Product End Quality Assessment using Vibration Analysis Technique
- February 17, 2018
- Posted by: RSIS
- Categories: Engineering, Mechanical Engineering
International Journal of Research and Innovation in Applied Science (IJRIAS) | Volume III, Issue II, February 2018 | ISSN 2454-6194
Product End Quality Assessment using Vibration Analysis Technique
Manjunath K.S1, Dr. H. N. Suresh2
1Assistant Professor, Department of Mechanical Engineering, Bangalore Technological Institute, Bangalore, India
2Professor & HOD, Department of Automobile Engineering, Dayanand Sagar College of Engineering, Bangalore, India
Abstract—In manufacturing industry in production of parts machine tool plays a vital role.

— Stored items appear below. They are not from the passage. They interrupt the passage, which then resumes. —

-- ==== Sys2Proof/Tests/Slice0.lean ====
section
/-! SUPPORT. Tests: words that the spec writes out decode to their instructions, one step of each kind of word on small
states, ill-formed terms that WellFormed refuses, and for every statement states and operands that meet its hypotheses. -/

namespace Sys2Proof.Tests

open Sys2Proof Sys2Proof.Machine Sys2Proof.Safety

-- One theorem after another: each is evaluated by the kernel, and a thread for each at once takes too much memory.
set_option Elab.async false

/-- Words of 10 R254, R255; 00 R10, written out there. -/
theorem test_decode_int :
    decodeTableWord 64 0x0206080A00000000 = some (.iadd ⟨3, 4, 5, 0, 0, false, .i32, false, false, 0⟩)
    ∧ decodeTableWord 64 0x0206080A0C000800 = some (.imad ⟨3, 4, 5, 6, 0, false, .i32, false, false, 0⟩)
    ∧ decodeTableWord 64 0x0210141800001C03 = some (.lea ⟨8, 10, 12, 0, 0, false, .i32, false, false, 3⟩)
    ∧ decodeTableWord 64 0x0214161800000A00 = some (.idiv ⟨10, 11, 12, 0, 0, false, .i32, false, false, 0⟩)
    ∧ decodeTableWord 64 0x0228080C3C001620 = some (.iaddc ⟨20, 4, 6, 30, 0, false, .n32, false, false, 0⟩) := by
  decide +kernel

/-- Words of 10 R256, R257; 02 R33, written out there. -/
theorem test_decode_inti :
    decodeTableWord 64 0x0410009380000000 = some (.movhi ⟨8, 0, .n64, 0x80000000⟩)
    ∧ decodeTableWord 64 0x040C0EA040000064 = some (.icmpi ⟨6, 7, .i32, 0x40000064⟩)
    ∧ decodeTableWord 64 0x040C0E00FFFFFFF8 = some (.iaddi ⟨6, 7, .i32, 0xFFFFFFF8⟩)
    ∧ decodeTableWord 64 0x0404022100000001 = some (.andi ⟨2, 1, .n32, 1⟩) := by
  decide +kernel

/-- Words of 10 R258, R260, written out there. -/
theorem test_decode_logic_fp :
    decodeTableWord 64 0x0606080A00001200 = some (.bfx ⟨3, 4, 5, 0, 0, false, .i32, false, false, 0⟩)
    ∧ decodeTableWord 64 0x0806080A00001082 = some (.fcmp ⟨3, 4, 5, 0, 0, false, .f32, false, false, 2⟩) := by
  decide +kernel

/-- Words of 10 R264, R266 to R268, written out there. -/
theorem test_decode_convert :
    decodeTableWord 64 0x0A0A080800000201 = some (.icvt ⟨5, 4, 4, 0, 0, false, .i32, false, false, 1⟩)
    ∧ decodeTableWord 64 0x0A0A080128000080 = some (.fcvtToBinary8 ⟨5, 4, 0, 0x94, 0, false, .f32, false, false, 0⟩)
    ∧ decodeTableWord 64 0x0A28100108000480 = some (.fpack ⟨20, 8, 0, 0x84, 0, false, .f32, false, false, 0⟩)
    ∧ decodeTableWord 64 0x0A30280008000680 = some (.funpack ⟨24, 20, 0, 4, 0, false, .f32, false, false, 0⟩) := by
  decide +kernel

/-- Words of 10 R269, written out there. -/
theorem test_decode_sfu :
    decodeTableWord 64 0x0C06080000000480 = some (.fsqrt ⟨3, 4, 0, 0, 0, false, .f32, false, false, 0⟩) := by
  decide +kernel

/-- Words of 09 R241 to R245, written out there. -/
theorem test_decode_lane :
    decodeTableWord 64 0x1014161800000003 = some (.shfl ⟨10, 11, 12, 0, 0, false, .i32, false, false, 3⟩)
    ∧ decodeTableWord 64 0x1014160000000680 = some (.redux ⟨10, 11, 0, 0, 0, false, .f32, false, false, 0⟩)
    ∧ decodeTableWord 64 0x1018160000000880 = some (.scan ⟨12, 11, 0, 0, 0, false, .f32, false, false, 0⟩) := by
  decide +kernel

/-- Words of 09 R236, R249, written out there. -/
theorem test_decode_warp :
    decodeTableWord 64 0x1228000000000000 = some (.split ⟨20, 0, 0, 0, 0, false, .i32, false, false, 0⟩)
    ∧ decodeTableWord 64 0x1228000000000200 = some (.fuse ⟨20, 0, 0, 0, 0, false, .i32, false, false, 0⟩)
    ∧ decodeTableWord 64 0x1228000000000400 = some (.fuseq ⟨20, 0, 0, 0, 0, false, .i32, false, false, 0⟩)
    ∧ decodeTableWord 64 0x120C000000000620 = some (.rng ⟨6, 0, 0, 0, 0, false, .n32, false, false, 0⟩)
    ∧ decodeTableWord 64 0x1200080000000800 = some (.rngseed ⟨0, 4, 0, 0, 0, false, .i32, false, false, 0⟩)
    ∧ decodeTableWord 64 0x1200080000000A00 = some (.rngskip ⟨0, 4, 0, 0, 0, false, .i32, false, false, 0⟩) := by
  decide +kernel
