-- ==== Sys2Proof/Certificates/Slice0/Obligations.lean ====
section
/-! DEFINITION. The statements for the provers: what the rules of spec/ say the commands, the internal steps
and the whole machine do. `obs.accepted`, `env` and the clearing of `obs.responses` by RESET are the
model's own (log 2, 3, 4, 6, 17); where a statement speaks of them it is the model's choice. -/

open Sys2Proof Sys2Proof.Machine

/-! ### Encoding -/

/-- 95_test_vectors.md 2.1: packets written out there decode to the commands named there (V3 to V9 among
them), and the packets that stand for nothing are refused. -/
def Obligations.SampleWordsDecode : Prop :=
  decode 0x00000000000000000000000000000000 = .command .nop ∧
  decode 0x00000000000000000000000001080000 = .command (.rd 0x08) ∧
  decode 0x000000000000000000000000010C0000 = .command (.rd 0x0C) ∧
  decode 0x00000000000000000000000010000000 = .command .seqClr ∧
  decode 0x00000000000000000000000011000001 = .command (.seqPush true) ∧
  decode 0x00000000000000000000000012000100 = .command (.seqGet 256) ∧
  decode 0x0000000000000000000000002000304F = .command (.encNec 0x00 0x30 0x4F) ∧
  decode 0x00000000000000000000000021000001 = .command (.encBiph .up) ∧
  decode 0x000000090000001A0000023230000000 = .command (.bsSend 562 26 9) ∧
  decode 0x000000090000001A0000000030000000 = .command (.bsSend 0 26 9) ∧
  decode 0x00000000000000000000000040000003 = .command (.ppPress .cancel) ∧
  decode 0x00000000000000000000000002000000 = .illegal .unknownOpcode ∧
  decode 0x00000000000000000000000000010000 = .illegal .reservedNonzero ∧
  decode 0x0000000000000000000000012000304F = .illegal .reservedNonzero ∧
  decode 0x00000000000000000000000021000004 = .illegal .reservedNonzero ∧
  decode 0xFFFFFFFFFFFFFFFFFFFFFFFFFFFFFFFF = .illegal .unknownOpcode

/-- R80, R81, R83: decoding an encoded command gives it back, with every operand at every value its field
admits. -/
def Obligations.DecodeOfEncode : Prop := ∀ i : Instr, decode (encode i) = .command i

/-- R83, R84: a packet that is a command is the packet of that command; no bit of it is ignored. -/
def Obligations.EncodeOfDecode : Prop := ∀ (p : Packet) (i : Instr), decode p = .command i → encode i = p

/-- R83: the decoder matches a packet against the rows of the opcode table, and at most one row matches. -/
def Obligations.DecoderFollowsOpcodeTable : Prop :=
  (∀ (p : Packet) (i : Instr), decode p = .command i → i.row ∈ opcodeRows ∧ i.row.selectedBy p = true) ∧
  (∀ (p : Packet) (r : OpcodeRow), r ∈ opcodeRows → r.selectedBy p = true →
    ∃ i, decode p = .command i ∧ i.row = r) ∧
  (∀ (p : Packet) (r r' : OpcodeRow), r ∈ opcodeRows → r' ∈ opcodeRows → r.selectedBy p = true →
    r'.selectedBy p = true → r = r')

/-- R84: a packet is answered ILLEGAL with no other change exactly in the five cases of the rule. -/
def Obligations.IllegalPacketsAnsweredOnly : Prop :=
  (∀ (p : Packet) (s : State), illegalPacket p s → runPacket p s = .next (s.plusResponse .illegal 0)) ∧
  (∀ (p : Packet) (s t : State) (data : Word), ¬ illegalPacket p s → runPacket p s = .next t →
    t.obs.responses ≠ s.obs.responses ++ [⟨.illegal, data⟩])

/-! ### The command port -/

/-- R87 with R8: where the next step is the host's and the port accepts, a step runs the decoded command.
(`obs.accepted` and `env` are the model's own.) -/
def Obligations.StepRunsDecodedCommand : Prop :=
  ∀ (s : State) (p : Packet) (rest : List Packet) (ms : List Move) (i : Instr),
    s.bs.wait = false → s.env.sched = .host :: ms → s.env.port = p :: rest → decode p = .command i →
      step s = exec i
        { s with
          obs := { s.obs with accepted := s.obs.accepted ++ [p] }
          env := { s.env with port := rest, sched := ms } }

/-- R87: the port accepts one command at a time, in the order offered; nothing while a BS.SEND waits. -/
def Obligations.PortAcceptsOneCommandAtATime : Prop :=
  (∀ s : State, s.bs.wait = true → takeMove .host s = .next s) ∧
  (∀ (s : State) (p : Packet) (rest : List Packet), s.bs.wait = false → s.env.port = p :: rest →
    takeMove .host s = runPacket p
      { s with
        obs := { s.obs with accepted := s.obs.accepted ++ [p] }
        env := { s.env with port := rest } }) ∧
  (∀ (m : Move) (s t : State), m ≠ .host → takeMove m s = .next t → t.env.port = s.env.port) ∧
  (∀ (p : Packet) (s t : State), runPacket p s = .next t → t.env.port = s.env.port)

/-- R86: every accepted packet is answered exactly once, at once or (BS.SEND only) by the step that ends
its wait; only RD and SEQ.GET answered OK carry data; the codes are the bytes of the table. -/
def Obligations.EveryCommandAnsweredOnce : Prop :=
  (∀ (p : Packet) (s t : State), runPacket p s = .next t →
    (∃ r : Response, t.obs.responses = s.obs.responses ++ [r] ∧ t.bs.wait = s.bs.wait ∧
      (r.data ≠ 0 → r.code = .ok ∧
        ((∃ reg, decode p = .command (.rd reg)) ∨ ∃ idx, decode p = .command (.seqGet idx)))) ∨
    (t.obs.responses = s.obs.responses ∧ t.bs.wait = true ∧
      ∃ sp cp pw, decode p = .command (.bsSend sp cp pw))) ∧
  (∀ (m : Move) (s t : State), (m = .bsGrant ∨ m = .bsTimeout) → enabled m s = true →
    takeMove m s = .next t →
      ∃ code : RespCode, t.obs.responses = s.obs.responses ++ [⟨code, 0⟩] ∧ t.bs.wait = false) ∧
  (∀ (m : Move) (s t : State), (m = .bsTick ∨ m = .bsWork ∨ m = .ppTick) → takeMove m s = .next t →
    t.obs.responses = s.obs.responses) ∧
  RespCode.ok.byte = 0x00 ∧ RespCode.unsupported.byte = 0x01 ∧ RespCode.busy.byte = 0x02 ∧
  RespCode.bufferOverflow.byte = 0x03 ∧ RespCode.hwError.byte = 0x04 ∧ RespCode.illegal.byte = 0x05

/-! ### System commands -/

/-- R190: NOP is the all-zero packet and does nothing but answer OK; like every command it cannot be accepted
while a BS.SEND waits (the HOST step is then not enabled). -/
def Obligations.NopOnlyAnswersOk : Prop :=
  decode 0 = .command .nop ∧ encode .nop = 0 ∧ (∀ s : State, exec .nop s = .next (s.plusResponse .ok 0)) ∧
  (∀ s : State, s.bs.wait = true → s.offered = some .nop → enabled .host s = false)

/-- R41, R42: the bits of STATUS and the fields of PP_COUNT as RD reads them; nothing of the state changes
but the response. -/
def Obligations.RdStatusAndPpCountBits : Prop :=
  (∀ s : State, ∃ w : Word, exec (.rd 0x00) s = .next (s.plusResponse .ok w) ∧
    w.getLsbD 0 = s.bs.token ∧ w.getLsbD 1 = s.bs.run ∧ w.getLsbD 2 = s.bs.pend ∧ w.getLsbD 3 = s.toggle ∧
    (s.pp.phase = .idle → w.extractLsb' 4 2 = 0) ∧
    (s.pp.phase = .preamble → w.extractLsb' 4 2 = 1) ∧
    (s.pp.phase = .data → w.extractLsb' 4 2 = 2) ∧
    w.getLsbD 6 = s.pp.run ∧ w.getLsbD 7 = s.pin ∧ w.extractLsb' 8 24 = 0) ∧
  (∀ s : State, ∃ w : Word, exec (.rd 0x0A) s = .next (s.plusResponse .ok w) ∧
    w.extractLsb' 0 8 = s.pp.retries ∧ w.extractLsb' 8 5 = s.pp.bit ∧ w.extractLsb' 13 2 = s.pp.sub ∧
    w.getLsbD 15 = false ∧ w.extractLsb' 16 16 = s.pp.pre)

Good quality end product depends on condition of the machine. More condition monitoring methods are used to determine condition of the machine like vibration and noise but vibration signal analysis is the best one because by measuring vibration signal majority of machine tool problems can be assessed. Two lathes were selected (PSG A141) for the study one is in good condition (PSG A141A) and other not in a condition (PSG A141B). This work is carried out using shock pulse meter (SPM) to collect vibration level at different operating condition. Then the vibration data is analyzed using statistical tools like Multiple Regression Analysis to check the relationship between vibration level and their parameters, collinearity between dependant and independent variables along with determination of their coefficients. Monte Carlo Simulation in @RISK of palisade, UK is used for effective analysis for the generated regression model. Process Capability and Capability Index method is used to examine the process condition by which we can check whether product is acceptable or not. In this study, the graphical result shows that whether the vibration level is under control or not by specifying suitable upper and lower specification limits. When the process capability and capability index value is more than 1, it means a better quality product or the process is capable of producing acceptable products.
Index Terms—vibration, analysis, specification limit, frequency, quality.
I. INTRODUCTION
FFT analyzer and Artificial Neural network technique to conclude and propose the best possible solution to the challenges of error caused during the operation of a machine tool for improved productivity [1]. Control charts were added for the monitoring of machine tool performance parameters. A method of size normalization has been included to compensate for overall performance parameter inter-dependence [2].